A French government aircraft carrying six medical workers convicted of deliberately infecting children with HIV touched down in Sofia, Bulgaria, on 24 July, ending their 8-year ordeal in a Libyan prison.

Sofia airport: Bulgarian president Georgi Parvanov pardons the medical team convicted of infecting Libyan children with HIV. Credit: D. DILKOFF/AFP/GETTY

The five Bulgarian nurses and a Palestinian doctor — given life sentences after more than 400 children contracted HIV at the hospital they worked at in Benghazi in 1998 — were immediately pardoned by Bulgarian President Georgi Parvanov. The charges, denied by the six, have been condemned as baseless by scientists, who argued that the outbreak was accidental and caused by inadequate sanitary precautions at the hospital.

Their release is the final scene in meticulously crafted negotiations between the European Union (EU) and Libya, which sought a way for Libya to climb down on the case without being seen to concede to Western pressure. Diplomatic efforts intensified as a result of international public and political outcry after the six medical workers were sentenced to death in a retrial on 19 December 2006.

Then, on 17 July, Libya's highest judicial body commuted their sentences to life imprisonment, over-ruling the death-penalty verdict upheld a few days earlier by the Supreme Court (see Nature 448, 230–231; 2007).

That move came after families of the children each received US$1 million per child in 'compensation' from an international fund set up by the EU, Bulgaria and Libya. Nature understands that most of money is in fact likely to have been paid by Libya itself, and that the move allowed Libya to save face. The EU also agreed to provide humanitarian aid for long-term treatment of the infected children.

Libya has long used the six medical workers as bargaining chips and political pawns in its international relations. Right until the final hour of their release, Libya haggled to win further concessions to improve its political and trade ties with the EU.

Benita Ferrero-Waldner, the European commissioner for external relations, was also on the aircraft with the freed health workers. She, the EU and Britain, were the main players working patiently behind the scenes to secure the release. On the Libyan side, the key force in freeing the workers was Seif al-Islam Gaddafi, son of the Libyan leader Muammar al-Gaddafi, through his charity the Gaddafi Development Foundation. He is thought to be personally convinced that the outbreak was accidental.

More controversial is the role played by another passenger on the plane, French first lady Cécilia Sarkozy.
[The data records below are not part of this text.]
/-- A stripe is given up: ABANDON is written, its exception entry made, and its host and system sectors are placed again
in the stream's next stripe, WSEQ, metadata and source unchanged ("Program failure meets a stripe"). Positions it took and did not program are
filled with pads (R134). -/
def State.abandonStripe (s : State) (id : Nat) : State :=
  match tabGet s.log.stripes id with
  | none => s
  | some x =>
    if x.st = .committed ∨ x.st = .abandoned then s
    else
      let u := id / 65536 % 2 ^ 20
      let s1 := (s.sjWrite (sjOf id x 3)).addExc u ⟨id % 65536, 3, 0xFF, 0xFF, 0, 0⟩
      let keep := x.sectors.filter fun e => mdKind e.payload != 1
      let left := (x.members.filter fun m => m.st == .waiting).map fun m => (u, mkLoc m.bay m.die m.page 0 0)
      let s2 := s1.onLog fun l => { l with stripes := tabDel l.stripes id, padWait := l.padWait ++ left }
      if keep.isEmpty then s2 else s2.placeSectors x.stream keep

/-- A member whose bay left service before commit moves once to the first alternate in service, at that bay's next free
position; with none the stripe is abandoned ("Module loss meets an open stripe", "Alternate meets failure"). An alternate on which a later stripe
of the unit has taken a position already is passed over, since R163 counts a bay's positions in stripe order (DEDUCED, log 49). -/
def State.moveMember (s : State) (id r : Nat) : State :=
  match tabGet s.log.stripes id with
  | none => s
  | some x =>
    let u := id / 65536 % 2 ^ 20
    let used := x.members.map Member.bay
    let pat := match tabGet s.reb.dirs u with
      | none => none
      | some d => s.pl.table[(d.start + id % 65536 + skipOf d (id % 65536)) % (max 1 s.pl.table.length)]?
    let later (b : Nat) : Bool := match tabGet s.reb.dirs u with
      | none => true
      | some d => (List.range d.stripes).any fun j => decide (id % 65536 < j) && (s.stripeBays d j).contains b
    let cand := match pat with
      | some p => [p.alt0, p.alt1].filter fun b => b != 0xFF && s.bayFor u b && !used.contains b && !later b
      | none => []
    match cand with
    | [] => s.abandonStripe id
    | b :: _ =>
      match s.nextPage u b with
      | none => s.abandonStripe id
      | some l =>
        let n := match x.members[r]? with
          | some m => m.alternates + 1
          | none => 1
        if 2 < n then s.abandonStripe id
        else
          let s1 := (s.onLog fun g =>
            { g with stripes := tabPut g.stripes id { x with alt := true, members := modNth x.members r fun _ => ⟨b, locDie l, locPage l, n, .waiting⟩ } }).addExc
            u ⟨id % 65536, 1, r, b, 0, 0⟩
          (s1.onUnit u fun y => { y with nextPos := tabUpd 0 y.nextPos b (· + 1) }).tryMember id r

/-- Every unfinished member on a bay that left service moves or its stripe is abandoned (R147); the row that a program cut off may
have left incomplete has no valid XOR page set any longer (R135). -/
def State.membersOff (s : State) (b : Nat) : State :=
  s.log.stripes.foldl (fun s e =>
    if e.2.st = .programming then
      (List.range e.2.members.length).foldl (fun s r =>
        match (tabGet s.log.stripes e.1).bind fun x => x.members[r]? with
        | some m =>
          if m.bay = b ∧ m.st ≠ .programmed then
            let u := e.1 / 65536 % 2 ^ 20
            let s1 := if m.st = .issued ∧ !s.bayLost b then s.rowWithoutXor u b (m.page % (max 1 s.geo.ppb)) else s
            s1.moveMember e.1 r
          else s
        | none => s) s
    else s) s

/-! ### Map updates of a committed stripe (R93, R97, R99) -/

/-- Whether the update of write `wseq` over the sectors must wait: an overlapping write with a lower order number is not
applied (R93), or the map pages are not all in the pool. -/
def State.updateWaits (s : State) (wseq : Nat) : Bool :=
  match tabGet s.sched.overlap wseq with
  | none => false
  | some o => s.sched.overlap.any fun e =>
      decide (e.1 < wseq) && (e.2.kind == .write || !e.2.settled) && e.2.ns == o.ns
        && rangesMeet (s.ovRanges e.1 e.2) [(o.lba, o.len)]

/-- The positions of a stripe's unmapped host sectors of one WSEQ. -/
def Stripe.due (x : Stripe) (wseq : Nat) : List Nat :=
  (List.range x.sectors.length).filter fun i => match x.sectors[i]? with
    | some e => mdKind e.payload == 0 && mdWseq e.payload == wseq && !e.mapped
    | none => false
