/-! ### Connections (R278, R282, R283) -/

/-- CM_REQUEST: a request within Table 11.5 takes a free index and goes to CONNECTING; any other is rejected with no queue
pair made (R278, R282 to R284, Table 11.9). -/
def execCmRequest (req : CmReq) (s : State) : Res State :=
  .next (
    let pmtuOk : Bool := req.pmtu == 1024 || req.pmtu == 2048 || req.pmtu == 4096
    if !s.awake then s else
    match (if req.optionsOk && pmtuOk && s.nrUp then s.chooseQp else none) with
    | none => s.emit .cmReject
    | some q =>
      let t := if req.ackT = 0 then 8 else max 8 (min 18 req.ackT)
      let x : Qp :=
        { Qp.reset with
          st := .connecting, since := s.now, port := req.frontPort.val, addr := req.addr, hostQpn := req.hostQpn,
          pmtu := req.pmtu, qid := req.qid, entries := req.sqEntries, responder := req.responder, ackT := t,
          retryMax := max 1 req.retry, rnrMax := req.rnrRetry, ePsn := req.startPsn, alpha := 65536 }
      let rate := s.portRate x
      (s.onRdma fun r => { r with qps := tabPut r.qps q { x with rc := rate, rt := rate } }).emit (.cm q true))

/-- CM_READY_TO_USE: CONNECTING becomes READY (R283). -/
def execCmReadyToUse (q : Fin 16384) (s : State) : Res State :=
  .next (if !s.awake then s else if (s.qp q.val).st = .connecting then s.onQp q.val fun x => { x with st := .ready, since := s.now } else s)

/-- To TIMEWAIT, the queue pair keeping nothing it had in hand (R283). -/
def State.toTimewait (s : State) (q : Nat) : State :=
  s.onQp q fun x => { x with st := .timewait, since := s.now, inq := [], held := [], ledgerWait := [] }

/-- CM_REJECT_RX: CONNECTING becomes TIMEWAIT (R283). -/
def execCmRejectRx (q : Fin 16384) (s : State) : Res State :=
  .next (if !s.awake then s else if (s.qp q.val).st = .connecting then s.toTimewait q.val else s)

/-- CM_DISCONNECT: READY becomes FLUSHING (R269, R283). -/
def execCmDisconnect (q : Fin 16384) (s : State) : Res State := .next (if !s.awake then s else s.closeQueue q.val)

/-- CONNECTING_TIMEOUT: no ready-to-use message within 1 s (R283). -/
def execConnectingTimeout (q : Fin 16384) (s : State) : Res State :=
  .next (
    if !s.awake then s else
    let x := s.qp q.val
    if x.st = .connecting ∧ x.since + secs 1 ≤ s.now then s.toTimewait q.val else s)

/-- TIMEWAIT_EXPIRY: 100 ms in TIMEWAIT, then FREE; the queue pair no longer counts against any limit (R251, R283). -/
def execTimewaitExpiry (q : Fin 16384) (s : State) : Res State :=
  .next (
    if !s.awake then s else
    let x := s.qp q.val
    if x.st = .timewait ∧ x.since + ms 100 ≤ s.now then
      (s.onRdma fun r => { r with qps := tabDel r.qps q.val }).onNvme fun n => { n with resv := tabDel n.resv q.val }
    else s)

/-- Whether a command of queue pair `q` still holds an order number (R269). -/
def State.qpBusy (s : State) (q : Nat) : Bool :=
  s.sched.cmds.any fun e => match e.2.src with
    | .qp q2 _ => q2 == q
    | _ => false

/-- QP_FLUSH_COMPLETE: every ordered command of the FLUSHING queue pair has ended (R283). -/
def execQpFlushComplete (q : Fin 16384) (s : State) : Res State :=
  .next (if !s.awake then s else if (s.qp q.val).st = .flushing ∧ !s.qpBusy q.val then s.toTimewait q.val else s)

/-! ### Inbound (R284 to R288) -/

/-- Held capsules that follow PSN `e` without a gap, with the PSN expected next and those left (R287). -/
def takeHeld : Nat → BitVec 24 → List (Nat × Capsule) → List Capsule × BitVec 24 × List (Nat × Capsule)
  | 0, e, h => ([], e, h)
  | n + 1, e, h =>
    match h.find? fun x => x.1 == e.toNat with
    | none => ([], e, h)
    | some x =>
      let r := takeHeld n (e + 1) (h.filter fun y => y.1 != e.toNat)
      (x.2 :: r.1, r.2.1, r.2.2)

/-- RDMA_SEND_RX: a capsule by its PSN: accepted with the held ones behind it, held, discarded, answered with a NAK, or
acknowledged as a duplicate (R284 to R288, Table 11.8). -/
def execRdmaSendRx (h : PktHdr) (c : Capsule) (s : State) : Res State :=
  .next (
    if !s.nrUp then s else
    match s.acceptPkt h with
    | (none, s1) => s1
    | (some q, s1) =>
      let x := s1.qp q
      let d := psnDist h.psn x.ePsn
      if 2 ^ 23 ≤ d then
        (s1.sendAck q).onCell q fun k => { k with duplicates := k.duplicates + 1 }
      else if x.st ≠ .ready then s1
      else if d = 0 then
        if x.freeBufs = 0 then
          s1.sendCtl q .nak x.ePsn 0x21
        else
          let r := takeHeld x.held.length (x.ePsn + 1) x.held
          let s2 := s1.onQp q fun x =>
            { x with
              ePsn := r.2.1, held := r.2.2, inq := x.inq ++ (c :: r.1), msn := (x.msn + 1 + r.1.length) % 2 ^ 24,
              nakOut := false, heldSince := if r.2.2.isEmpty then none else some s.now,
              ackDue := match x.ackDue with
                | some t => some t
                | none => some (s.now + us 2) }
          if h.ackReq then s2.sendAck q else s2
      else if d ≤ 255 then
        if x.held.any fun e => e.1 == h.psn.toNat then s1.dropPkt q
        else if d < x.freeBufs then
          s1.onQp q fun x =>
            { x with
              held := x.held ++ [(h.psn.toNat, c)]
              heldSince := match x.heldSince with
                | some t => some t
                | none => some s.now }
        else s1.dropPkt q
      else if x.nakOut then s1
      else (s1.sendCtl q .nak x.ePsn 0x60).onQp q fun x => { x with nakOut := true })

/-- RDMA_REQUEST_GAP_TIMER: the expected PSN is still unfilled 32 µs after a packet was held ahead of it (R287). -/
def execRdmaRequestGapTimer (q : Fin 16384) (s : State) : Res State :=
  .next (
    if !s.awake then s else
    let x := s.qp q.val
    match x.heldSince with
    | some t =>
      if x.st = .ready ∧ t + us 32 ≤ s.now then
        (s.sendCtl q.val .nak x.ePsn 0x60).onQp q.val fun x => { x with nakOut := true, heldSince := some s.now }
      else s
    | none => s)

/-- RDMA_ACK_COALESCE_TIMER: the ACK due at most 2 µs after a packet was accepted (R287). -/
def execRdmaAckCoalesceTimer (q : Fin 16384) (s : State) : Res State :=
  .next (
    if !s.awake then s else
    match (s.qp q.val).ackDue with
    | some t => if t ≤ s.now then s.sendAck q.val else s
    | none => s)

/-- RDMA_OPCODE_REFUSED: a NAK Invalid Request, and the queue pair enters FLUSHING with its event (R282, R283). -/
def execRdmaOpcodeRefused (h : PktHdr) (opcode : Nat) (s : State) : Res State :=
  .next (
    let known := opcode = 0x04 ∨ opcode = 0x11 ∨ (0x0D ≤ opcode ∧ opcode ≤ 0x10) ∨ opcode = 0x81
    if known then s
    else
      match s.acceptPkt h with
      | (none, s1) => s1
      | (some q, s1) => if (s1.qp q).st = .ready then (s1.sendCtl q .nak h.psn 0x61).failQp q else s1)
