/-- FRAGMENT_PARK_TIMEOUT: a fragment parked for 500 µs is released with the default action (R315). -/
def execFragmentParkTimeout (port : Fin 8) (pseq : Nat) (s : State) : Res State :=
  let due : Parked → Bool := fun e => e.port == port.val && e.fr.pseq == pseq && decide (e.since + us 500 ≤ s.now)
  .next (
    if !s.awake then s else
    s.releaseParked due)

/-- CONTROL_PORT_FRAME: firmware answers ARP, neighbour discovery and echo, hands on IEEE 1588 and connection
management, and discards and counts everything else (R307). IEEE 1588 sets the wall time to a free value: the Timebase's discipline is the
standard's. -/
def execControlPortFrame (port : Fin 8) (kind : CtlFrame) (s : State) : Res State :=
  .next (
    if !s.nrUp then s else
    match kind with
    | .other => s.onNet fun n => { n with ctlDiscards := n.ctlDiscards + 1 }
    | .ieee1588 =>
      let t := s.freeNat
      (t.2.onClk fun c => { c with wall := t.1 }).emit (.control port.val .ieee1588)
    | k => s.emit (.control port.val k))

/-! ### Rule updates (R309, R310) -/

/-- What a tree shows at one node. -/
inductive TreeItem where
  | cut (width offset : Nat)
  | leaf (entries : List (Option (BitVec 512 × BitVec 512) × ClsAction))
  | stop
  deriving DecidableEq, Repr

/-- A tree written out from node `n`: every node, rule and action it reaches (R309). -/
def treeImage (c : ClsSection) : Nat → Nat → List TreeItem
  | 0, _ => [.stop]
  | fuel + 1, n =>
    match c.nodes[n - 2 * c.rulesCount]? with
    | some (.cut width offset child _) =>
      .cut width offset :: (List.range (2 ^ width)).flatMap fun v => treeImage c fuel (child + v)
    | some (.leaf entries _) => [.leaf (entries.map fun e => (c.rules[e.1]?, actionOf c e.2))]
    | _ => [.stop]

/-- Whether a logical port is affected by a change of rule sets (R309). -/
def affected (old new : ClsSection) (lport : Nat) : Bool :=
  match old.ports[lport]?, new.ports[lport]? with
  | some a, some b =>
    a.treeV != b.treeV || actionOf old a.malf != actionOf new b.malf
      || (a.treeV && treeImage old 25 a.root != treeImage new 25 b.root)
  | none, none => false
  | _, _ => true

/-- The update ends once every port runs: the new set is in force and its mailbox is answered with the frame number of step 3 of Table
12.8, at which the last port was empty (R309). -/
def State.rulesSettle (s : State) : State :=
  match s.net.ruleNext with
  | none => s
  | some c =>
    if s.net.rulePhase.all fun x => x == .running then
      let s1 := (s.onFn fun f => { f with rules := some c }).onNet fun n => { n with ruleNext := none, ruleMbx := none }
      match s.net.ruleMbx with
      | some m => s1.answer m { mkResp 0 0 0 with frame := s.net.ruleFrame }
      | none => s1
    else s
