/-- LEDGER_BIND: the refusals of Table 10.6, else the queue is bound and DW0 is the counter the next write will take
(R262). -/
def execLedgerBind (ord : Nat) (s : State) : Res State :=
  .next (
    match s.startCmd ord .bind true with
    | none => s
    | some c =>
      let ns := c.ns
      let ch := c.cap.cdw11 % 65536
      let dnrOf (e : Nat × Nat) : Bool := e == (0, 0x0B) || e == (0, 0x02)
      match c.src with
      | .qp q _ =>
        match s.ctlOf q with
        | none => s.finish ord 0 0x02 true 0
        | some (i, k) =>
          let nsOk : Bool := match s.nsEntry ns with
            | some e => e.nsType == 1 && e.tenant == k.tenant
            | none => false
          if !nsOk then s.finish ord 0 0x0B true 0
          else
            match s.bindTarget i c.cap with
            | .inl e => s.finish ord e.1 e.2 (dnrOf e) 0
            | .inr t =>
              match s.bindChain k.tenant ns ch t with
              | (some e, s1) => s1.finish ord e.1 e.2 (dnrOf e) 0
              | (none, s1) =>
                (s1.onQp t fun x => { x with chain := some (ns, ch) }).finish ord 0 0 false (s.chain (chainKey ns ch)).next
      | .peer h t _ =>
        match s.bindChain t ns ch (2 ^ 20 + h) with
        | (some e, s1) => s1.finish ord e.1 e.2 (dnrOf e) 0
        | (none, s1) => s1.finish ord 0 0 false (s.chain (chainKey ns ch)).next
      | .mbx _ => s.finish ord 0 0x02 true 0)

/-! ### Across the peer link (R251, R271) -/

/-- QUEUE_RESERVATION: the active decides the other controller's Connect in order of arrival; 0 entries give the
reservation back (R251). -/
def execQueueReservation (handle : Nat) (tenant : Nat) (entries : Nat) (s : State) : Res State :=
  .next (
    let k := 2 ^ 20 + handle
    if !s.active then s.emit (.reserveAnswer handle false)
    else if entries = 0 then (s.onNvme fun n => { n with resv := tabDel n.resv k }).emit (.reserveAnswer handle true)
    else
      match s.reserveCheck tenant entries with
      | some _ => s.emit (.reserveAnswer handle false)
      | none => (s.onNvme fun n => { n with resv := tabPut n.resv k ⟨entries, tenant, true⟩ }).emit (.reserveAnswer handle true))

/-- The ANA status of a command that cannot be given an order number (R271). -/
def State.anaCqe (s : State) (cid : Nat) : Cqe := ⟨cid, 3, s.anaSc, false, 0⟩

/-- A command the standby holds for the active: its handle, and for a write or compare the data it fetches first. -/
def State.sendForward (s : State) (q : Nat) (c : Capsule) (k : CmdKind) : State :=
  let h := s.nvme.nextHandle
  let s1 := s.onNvme fun n => { n with nextHandle := h + 1, forwards := tabPut n.forwards h (q, c) }
  let s2 := if (s.qp q).chain.isSome then s1.onQp q fun x => { x with ledgerWait := x.ledgerWait ++ [(fwdKey h, none)] } else s1
  if (k = .write ∨ k = .compare) ∧ c.sglKeyed ∧ c.nlb < 512 then
    let n := c.nlb + 1
    let d : Cmd :=
      { src := .qp q c.cid, kind := k, ns := capNs c, lba := c.slba, len := n, cap := c, lane := none, phase := .running,
        seq := true, chain := none, lcount := 0, retClock := 0, stream := 0, fetched := [], fetchNext := 0,
        units := List.replicate (unitCount n) .fetching, results := [], placedAt := 0, mirrored := false, mirrorLost := false,
        acked := false, status := none, orphan := false, marked := [], key := none, readCap := s.readCap true }
    s2.onSched fun x => { x with cmds := tabPut x.cmds (fwdKey h) d }
  else s2.emit (.forward h c [])

/-- FORWARD_COMMAND: the standby forwards its queue's head to the active, or answers ANA Inaccessible when that command
cannot be given an order number; at the active it joins intake input 16 against a staging credit of its lane, and waits in the Peer block
for one (R57, R271). -/
def execForwardCommand (f : FwdCmd) (s : State) : Res State :=
  .next (
    match f with
    | .send q =>
      let x := s.qp q.val
      match s.headCap q.val fun c => (capKind x.admin c).isSome with
      | none => s
      | some c =>
        match capKind x.admin c, s.pair.st, x.ctl with
        | some k, .standby, some i =>
          let s1 := s.popCap q.val
          let reach : Bool := s.fn.st == .running && s.peerLink && (match s.pair.peerState with
            | some .active | some .single => true
            | _ => false)
          if !reach then s1.returnCqe q.val 0 (s.anaCqe c.cid)
          else if k = .bind then
            match s.bindTarget i c with
            | .inl e => s1.endCap q.val c.cid e.1 e.2 (e.2 == 0x02) 0
            | .inr _ => s1.sendForward q.val c k
          else s1.sendForward q.val c k
        | _, _, _ => s
    | .arrive h tenant chain c data delay =>
      let admin : Bool := (adminKind c).isSome
      match capKind admin c with
      | none => s.emit (.forwardCqe h ⟨c.cid, 0, 0x01, true, 0⟩ [])
      | some k =>
        if !s.canOrder then s.emit (.forwardCqe h (s.anaCqe c.cid) [])
        else
          let lane := s.laneFor k (capNs c) tenant
          let head : Head :=
            { src := .peer h tenant chain, cap := c, kind := k, ns := capNs c, visible := s.now + 2 + delay.val, lane := lane,
              data := (List.range data.length).map fun i => (i, nth data i 0), marked := [] }
          if s.hasCredit lane then s.enqueue 16 head else s.onSched fun d => { d with peerHeld := d.peerHeld ++ [head] })

/-- FORWARD_COMPLETION_RX: the active's completion returns on the standby's own queue, after a read's data has been
written to the host; a bind binds the queue here (R262, R271). -/
def execForwardCompletionRx (handle : Nat) (cqe : FwdCqe) (s : State) : Res State :=
  .next (
    match tabGet s.nvme.forwards handle with
    | none => s
    | some (q, c) =>
      let s1 := s.onNvme fun n => { n with forwards := tabDel n.forwards handle }
      let s2 := match (if c.opcode = 0xC0 ∧ (s.qp q).admin ∧ cqe.sct = 0 ∧ cqe.sc = 0 then (s.qp q).ctl else none) with
        | some i => match s1.sqidQp i (c.cdw10 % 65536) with
          | some t => s1.onQp t fun x => { x with chain := some (capNs c, c.cdw11 % 65536) }
          | none => s1
        | none => s1
      if cqe.data.isEmpty ∨ (s.qp q).st ≠ .ready then s2.returnCqe q (fwdKey handle) ⟨c.cid, cqe.sct, cqe.sc, cqe.dnr, cqe.dw0⟩
      else
        let kind := if c.opcode = 0x02 ∧ (s.qp q).admin then CmdKind.log else CmdKind.read
        let d : Cmd :=
          { src := .qp q c.cid, kind := kind, ns := capNs c, lba := c.slba, len := cqe.data.length, cap := c, lane := none,
            phase := .running, seq := true, chain := none, lcount := cqe.dw0, retClock := 0, stream := 0, fetched := [],
            fetchNext := 0, units := [], results := (List.range cqe.data.length).map fun i => (i, .data (nth cqe.data i 0)),
            placedAt := 0, mirrored := false, mirrorLost := false, acked := false, status := some (cqe.sct, cqe.sc, cqe.dnr), orphan := false, marked := [], key := none, readCap := s.readCap true }
        s2.onSched fun x => { x with cmds := tabPut x.cmds (fwdKey handle) d })

/-- FORWARD_RECALL: a forwarded command that intake has not taken is discarded (R271). -/
def execForwardRecall (handle : Nat) (s : State) : Res State :=
  .next (
    let mine : Head → Bool := fun h => match h.src with
      | .peer x _ _ => x == handle
      | _ => false
    let gone := (nth s.sched.inputs 16 []).filter mine
    let s1 := s.onSched fun d =>
      { d with inputs := modNth d.inputs 16 fun l => l.filter fun h => !mine h, peerHeld := d.peerHeld.filter fun h => !mine h }
    gone.foldl (fun s h => s.returnCredit h.lane) s1)

end Sys2Proof.Machine
end

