-- ==== Sys2Proof/Machine/Rebuild.lean ====
section
/-! DEFINITION. Rebuild, the sweep, rewrites and the Ratline patrol: the meanings of the rebuild commands (chapter 7). -/

namespace Sys2Proof.Machine

/-! ### Journal and root copies (R156, "Journal copy meets failure") -/

/-- The JALT bay a lost copy goes to: the first in service whose placement group holds no other copy; `e` is 64 + bay for a root
copy. -/
def State.jaltFor (s : State) (e : Nat) : Option Nat :=
  let others := if e < 64 then s.log.sjCopies.map SjCopy.bay else s.rootBays.filter (· != e - 64)
  s.pl.jalt.find? fun b => s.inService b && !(others.any fun c => c / 4 == b / 4)

/-- Whether every member of the loss set lies in one bay (R172). -/
def State.lossInOneBay (s : State) : Bool :=
  decide ((s.reb.loss.map fun x => match x with
    | .bay b => b
    | .die b _ => b).eraseDups.length ≤ 1)

/-- JOURNAL is over: CRITICAL in Twin, left at once when every loss lies in one bay, SINGLE in Spread; the cursor is at unit 0
(R172, Table 7.5). -/
def State.leaveJournal (s : State) : State :=
  let s1 := s.onReb fun r => { r with unit := 0, index := 0 }
  if s.pl.parity ≠ 2 then s1.setReb .single
  else if s.lossInOneBay then (s1.setReb .critical).setReb .single
  else s1.setReb .critical

/-- Lost copies for which no JALT bay qualifies are given up with an event; with none left to place, JOURNAL ends. -/
def State.journalStep (s : State) : State :=
  let none_ := s.reb.journalLost.filter fun e => (s.jaltFor e).isNone
  let s1 := none_.foldl (fun (s : State) (_ : Nat) => s.event 0x608 0x0A 3 0) s
  let s2 := s1.onReb fun r => { r with journalLost := r.journalLost.filter fun e => !none_.contains e }
  if s2.reb.journalLost.isEmpty then s2.leaveJournal else s2

/-- JOURNAL_COPY_PLACED: a lost stripe journal copy, or root copy, is placed on a JALT bay; a journal copy takes every record not
yet droppable, from a surviving copy or the peer's (R156, R158). -/
def execJournalCopyPlaced (bay : Fin 48) (s : State) : Res State :=
  .next (
    let b := bay.val
    let s0 := s.resumeRebuild
    if !s.awake ∨ s0.reb.st ≠ .journal then s
    else match s0.reb.journalLost.find? fun e => s0.jaltFor e == some b with
      | none => s0
      | some e =>
        let s1 := s0.onReb fun r => { r with journalLost := r.journalLost.erase e }
        let s2 :=
          if 64 ≤ e then s1.onLog fun l =>
            { l with rootMoved := s1.pl.root.foldl (fun t r => if tabGetD t r r = e - 64 then tabPut t r b else t) l.rootMoved }
          else
            let all := match s1.log.sjCopies with
              | c :: _ => c.records.map fun x : SjLive => x.record
              | [] => s1.log.sjPeer
            let live := all.filter fun r => (tabGet s1.log.stripes r.stripe).isSome
            let pages := (chunks 127 (live.length / 127 + 1) live).filter fun p => !p.isEmpty
            (s1.onLog fun l =>
              { l with
                sjCopies := l.sjCopies ++ [⟨b, 0, 0, true, []⟩]
                sjWait := pages.map (fun p => (⟨p, s1.now, [b], 0⟩ : SjPage)) ++ l.sjWait }).trySj
        if s2.reb.journalLost.isEmpty then s2.leaveJournal else s2)

/-! ### Rebuild (R170 to R173) -/

/-- The roles of a stripe that lie on a lost member (R160, R161, R170). -/
def State.goneRoles (s : State) (u i : Nat) : List Nat :=
  (List.range s.roles).filter fun r => match s.roleLoc u i r with
    | some l => s.placeLost l
    | none => true

/-- Whether a role must be repaired: parity, or a data role whose bay still holds valid data of the unit (R170). -/
def State.worthRepair (s : State) (u i r : Nat) : Bool :=
  decide (s.pl.data ≤ r) || (match s.roleLoc u i r with
    | some l => tabGetD s.log.validBay (u * 64 + locBay l) 0 != 0
    | none => false)
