-- ==== Sys2Proof/Machine/Dispatch.lean ====
section
/-! DEFINITION. The dispatcher: each command has one arm, a direct call of its meaning. -/

namespace Sys2Proof.Machine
France has not had a prominent role in the negotiations, and her last-minute intervention is widely considered to be a thinly veiled bid by her husband to steal the limelight that may, in fact, have weakened the EU's negotiating position in the talks.

“The efforts to mobilize Western governments to act by increasing international public opinion have paid off,” says Emmanuel Altit, a lawyer from the medical workers' international defence team. The concerted efforts of the scientific community around the case played a “fundamental role” in changing the trajectory of the case and helping to secure today's outcome, he adds.

“It's great news,” says Vittorio Colizzi, an AIDS researcher at Tor Vergata University in Rome, Italy, who campaigned for scientific evidence exonerating the medical workers to be considered by the Libyan courts. “But we must not forget the children,” he adds, pointing out that the 1998 outbreak was a double tragedy — for the six unjustly imprisoned, and for the infected children and families.